Device makers in turn call the argument "baseless" and have called for the tax's abolition, fearing it will curb innovation, short-circuit job growth and fall heavily on small businesses.

In an open letter to the Internal Revenue Service, three hospital groups and the country's main GPO lobby said the 2.3 percent excise tax on sales for device companies was set up as a way to ensure device companies paid their fair share for the costs of reform. The hospitals said they agreed to help with $155 billion in contributions over the next 10 years, largely through reductions in Medicare.

But the groups, which represent just about all American hospitals, fear medical device companies will treat the tax as a "windfall" with a "double-dip" -- that is, they could deduct the tax from their income for federal corporate taxes, while at the same time passing through the tax to their customers with higher prices.

"This 'double-dip' could place device companies in a better financial position than they were prior to health reform, while transferring their financial commitment onto other health care stakeholders," the groups wrote. Signatories to the letter include the Federation of American Hospitals, the American Hospital Association, the Catholic Health Association of the United States and the Health Industry Group Purchasing Association.

The hospitals and GPOs argue that in many cases, the tax code prevents companies from passing the cost of an excise tax onto customers while also seeking a refund, unless it has already repaid the tax to the customer or obtained their consent.

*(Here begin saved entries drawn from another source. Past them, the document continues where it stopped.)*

-- ==== Sys2Proof/Machine/DramCtl.lean ====
section
/-! DEFINITION. The DRAM controller at work (R328, R331 to R349): requests and command slots, bursts, refresh, frequency change, patrol
scrub, test, recalibration and training. -/

namespace Sys2Proof.Machine

/-! ### Places (R333) -/

/-- The requests of a channel in flight. -/
def State.flight (s : State) (c : Nat) : List DReq := (s.chan c).queue ++ (s.chan c).issued

/-- Whether a port is a real-time port of an enabled bar. -/
def State.rtEnabled (s : State) : DramPort → Bool
  | .rt b => s.on F.IBF_CTL_EN b
  | _ => false

/-- The enabled real-time ports. -/
def State.rtCount (s : State) : Nat := ((List.range 8).filter (fun b => s.on F.IBF_CTL_EN b)).length

/-- The requests of one port among some. -/
def portCount (p : DramPort) (l : List DReq) : Nat := (l.filter (fun r => r.port == p)).length

/-- The shared places in use: every request but the first four of each enabled real-time port. -/
def State.sharedUsed (s : State) (l : List DReq) : Nat :=
  l.length - ((List.range 8).filter (fun b => s.on F.IBF_CTL_EN b)).foldl (fun a b => a + min 4 (portCount (.rt (Fin.ofNat 8 b)) l)) 0

/-- Whether channel `c` has a place for one more request of a port. -/
def State.hasPlace (s : State) (c : Nat) (p : DramPort) : Bool :=
  let l := s.flight c
  (s.rtEnabled p && decide (portCount p l < 4)) || decide (s.sharedUsed l < 64 - 4 * s.rtCount)

/-- Whether the device has places for `k` more requests. -/
def State.devPlaces (s : State) (k : Nat) : Bool :=
  decide (((List.range 4).map (fun c => (s.flight c).length)).foldl (· + ·) 0 + k ≤ 256)

/-! ### Banks (R335, R341) -/

/-- The bank and row of a line. -/
def State.lineBank (s : State) (a : Nat) : Nat × Nat := s.bankRow (s.chanAddr a).1 (s.chanAddr a).2

/-- The prediction counter of a bank; 2 after reset. -/
def DramChan.predOf (x : DramChan) (k : Nat) : Nat := Tab.get (fun _ => 2) x.pred k
def DramChan.setPred (x : DramChan) (k v : Nat) : DramChan := { x with pred := Tab.put (fun _ => 2) x.pred k v }
def DramChan.rowOf (x : DramChan) (k : Nat) : Option Nat := Tab.get (fun _ => none) x.rows k
def DramChan.setRow (x : DramChan) (k : Nat) (v : Option Nat) : DramChan := { x with rows := Tab.put (fun _ => none) x.rows k v }
def DramChan.holdOf (x : DramChan) (k : Nat) : Option Nat := Tab.get (fun _ => none) x.hold k
def DramChan.setHold (x : DramChan) (k : Nat) (v : Option Nat) : DramChan := { x with hold := Tab.put (fun _ => none) x.hold k v }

For the IRS to make sure medical device companies don't avoid the tax, the groups suggest having the companies certify on their tax returns that no part of the excise tax was passed down the line.

But device makers scoffed at the notion that the tax could be a "windfall." In its own letter to the IRS sent this week, the device lobby Medical Device Manufacturers Association argued the tax will stymie medical innovation, job growth and profits, with the burden falling especially hard on small companies.

"The medical technology industry is dominated by small businesses, which are the engine of job creation in this country. Approximately 80 percent of the companies in the medical technology industry have fewer than 50 employees, and 98 percent of the companies have less than 500 employees," MDMA's President and CEO Mark B. Leahey said in the letter. "Administrative guidance should minimize to the fullest extent practical any obligation to alter existing financial and recordkeeping systems and business practices, including the manner in which manufacturers interact with their customers. Otherwise, the financial burden of complying with the new law will divert precious resources away from the necessary investments these companies make in research and development that eventually lead to more effective and less costly health care for all Americans."

Also in the letter, the device lobby asked for a one-year delay on implementing the tax if efforts to scuttle it fail in Congress. The tax, which is meant to raise about $20 billion over the next 10 years, takes effect in 2013.

"[W]e believe that meaningful, comprehensive and workable guidance will take far longer to develop," Leahey said in the letter.